Os 91,5 referem-se ao IVA que supostamente terão ficado por cobrar à conta do software pitata. Como o leitor já deverá ter percebido tal não corresponde à verdade.

Primeiro, porque se os portugueses que usam software pirata tivessem de pagar pelo software em vez de o obterem gratuitamente teriam comprado uma quantidade consideravelmente menor de software e optado por soluções mais económicas; nada mais elementar que a lei da oferta e da procura. Quem usa o Photoshop pensaria duas vezes antes de desembolsar várias centenas de euros pela licença do programa e poderia muito bem concluir que o Paint Shop Pro serve perfeitamente para as necessidades e custa apenas 20%. Outros dar-se-iam por satisfeitos com software livre, como o Gimp

Segundo, o dinheiro que os portugueses deixam de gastar para comprar software gastam-no na compra de outros bens ou serviços, sobre os quais incide IVA ou poupam-no, promovendo o investimento.

Sendo o software português ou a componente do produto produzida em Portugal que é pirateado uma percentagem extremamente reduzida do seu preço final, pode-se afirmar que a pirataria informática promove o crescimento económico, via o aumento da despesa e da poupança? Pode ser verdade ou não.
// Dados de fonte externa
-- ==== Sys2Proof/Machine/HostBus.lean ====
section
/-! DEFINITION. The host's accesses to the aperture (20_memory.md R100-R103, R110-R113): which offset an address reaches,
what a read returns and what a write does, busy or not, and when the pending command is due
(70_reset_and_hazards.md R480). -/

namespace Sys2Proof.Machine

/-- The aperture offset a host address reaches; `none` outside the aperture (20_memory.md R103). -/
def apertureOffset (addr : Nat) : Option Nat :=
  if Config.gcoreBase ≤ addr ∧ addr < Config.gcoreBase + Config.apertureSize then some (addr - Config.gcoreBase)
  else none

/-- An access the bus contract defines: 32 bits wide and aligned to 4 (20_memory.md R101, R102). -/
def busContract (off width : Nat) : Bool := decide (width = 4) && decide (off % 4 = 0)

/-- The first aperture offset of the DMEM window (20_memory.md R100). -/
def dmemWindow : Nat := 0x1000

/-- An offset below the DMEM window that no row of the register map covers (10_state.md R67). -/
def reservedOffset (off : Nat) : Bool := decide (off < dmemWindow) && (regRowAt off).isNone

/-- The offsets of which a host read is exact while BUSY = 1: ID, VERSION, CTRL and STATUS (20_memory.md R112), and the
reserved offsets, which are no registers and read 0 at all times (10_state.md R67, item U8 of 93_implementation_defined.md). -/
def readableWhileBusy (off : Nat) : Bool :=
  off == 0x000 || off == 0x004 || off == 0x008 || off == 0x00C || reservedOffset off

/-- The only offset a host write reaches while BUSY = 1: CTRL (20_memory.md R112). -/
def writableWhileBusy (off : Nat) : Bool := off == 0x008

/-- A host read of a DMEM word: LE32 of its four bytes, or the fault of a byte that holds no value
(20_memory.md R101, R118). -/
def hostReadDmem (s : State) (off : Nat) : Except Fault Word :=
  match s.dmem.read (off - dmemWindow) 4 with
  | .ok b => .ok (le32 b)
  | .error a => .error (.dmemUnwritten a)

/-- A host read while BUSY = 0, or of an offset that is readable while BUSY: a register word, 0 at a reserved offset
(10_state.md R67), or a DMEM word. -/
def hostReadWord (s : State) (off : Nat) : Except Fault Word :=
  if off < dmemWindow then
    match regRowAt off with
    | some r => .ok (readReg s r.name ((off - r.base) / 4))
    | none => .ok 0
  else hostReadDmem s off

/-- A host write while BUSY = 0, or to CTRL: a register word, nothing at a reserved offset (10_state.md R67), or the four
bytes of a DMEM word (20_memory.md R101). -/
def hostWriteWord (s : State) (off : Nat) (v : Word) : State :=
  if off < dmemWindow then
    match regRowAt off with
    | some r => writeReg s v r.name ((off - r.base) / 4)
    | none => s
  else { s with dmem := s.dmem.write (off - dmemWindow) (toLE32 v) }

/-- The value a host read returned, noted in the model's own record (log entry 1). -/
def State.noteRead (s : State) (addr : Nat) (v : Word) : State :=
  { s with env := { s.env with seen := ⟨addr, v⟩ :: s.env.seen } }

/-- One more free value drawn (log entry 3). -/
def State.draw (s : State) : State := { s with env := { s.env with draws := s.env.draws + 1 } }

/-- A host read of an aperture offset that the bus contract allows. While BUSY = 1 a read of DMEM or of a register
other than ID, VERSION, CTRL and STATUS returns a free value (20_memory.md R112, item U2). -/
def hostReadAccess (s : State) (addr off : Nat) : Host.Outcome State Fault Refusal :=
  if s.busy && !readableWhileBusy off then .next (s.draw.noteRead addr (Config.busyRead s.env.draws))
  else
    match hostReadWord s off with
    | .ok v => .next (s.noteRead addr v)
    | .error f => .fault f

/-- A host write of an aperture offset that the bus contract allows. While BUSY = 1 only a write to CTRL has an effect
(20_memory.md R112). -/
def hostWriteAccess (s : State) (off : Nat) (v : Word) : State :=
  if s.busy && !writableWhileBusy off then s else hostWriteWord s off v

/-- One event from outside. An access outside the aperture is none of GCORE's (item U4); one that breaks the bus contract
is refused (20_memory.md R102). -/
def hostEvent (s : State) : HostEvent → Host.Outcome State Fault Refusal
  | .platformReset => .next s.powerOn
  | .read addr width =>
    match apertureOffset addr with
    | none => .next s
    | some off => if busContract off width then hostReadAccess s addr off else .refused .busContract
  | .write addr width v =>
    match apertureOffset addr with
    | none => .next s
    | some off => if busContract off width then .next (hostWriteAccess s off v) else .refused .busContract

/-- The state with the host's oldest event taken off the queue; `rest` is what remains. A pending command may wait for one
host step less (log entry 2). -/
def State.takeEvent (s : State) (rest : List HostEvent) : State :=
  { s with env := { s.env with todo := rest, delay := s.env.delay - 1 } }

/-- The host's turn: its oldest event, or nothing, and then GCORE is idle and retains its state (20_memory.md R113,
60_exceptions.md R455). -/
def hostTurn (s : State) : Host.Outcome State Fault Refusal :=
  match s.env.todo with
  | [] => .next s
  | ev :: rest => hostEvent (s.takeEvent rest) ev

/-- The command word whose completion step comes next: the pending one, once the host steps drawn at its start have passed
or the host has no step left (70_reset_and_hazards.md R480; log entry 2). -/
def commandDue (s : State) : Option Word :=
  match s.ctl.pending with
  | none => none
  | some w => if s.env.delay = 0 ∨ s.env.todo = [] then some w else none

/-- GCORE as an accepted write of the table word `w` to CMD leaves it, completion next (log entry 7). -/
def startWord (s : State) (nbits w : Nat) : State := s.start (BitVec.ofNat 32 (w % 2 ^ nbits)) 0

end Sys2Proof.Machine
end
O que se pode certamente afirmar é que o título desta entrada faz mais sentido do que as notícias que a Assoft colocou a circular.

Convém não esquecer que, sem pôr em causa a responsabilidades de quem instala e utiliza software não licenciado, estes actos são muitas vezes facilitados pelas próprias empresas do sector, seja pela presença activa nos canais dedicados à pirataria, seja pelo forma acessível como muitas das protecções anti-pirataria podem ser contornadas. Os incentivos das empresas para este aparente tiro no pé são o aumento da quota de mercado, externalidades de rede e o efeito lock-in sobre utilizadores e empregadores. Nas palavras do próprio Steve Ballmer, presidente da Microsoft, "se vai piratear software, ao menos que seja da Microsoft".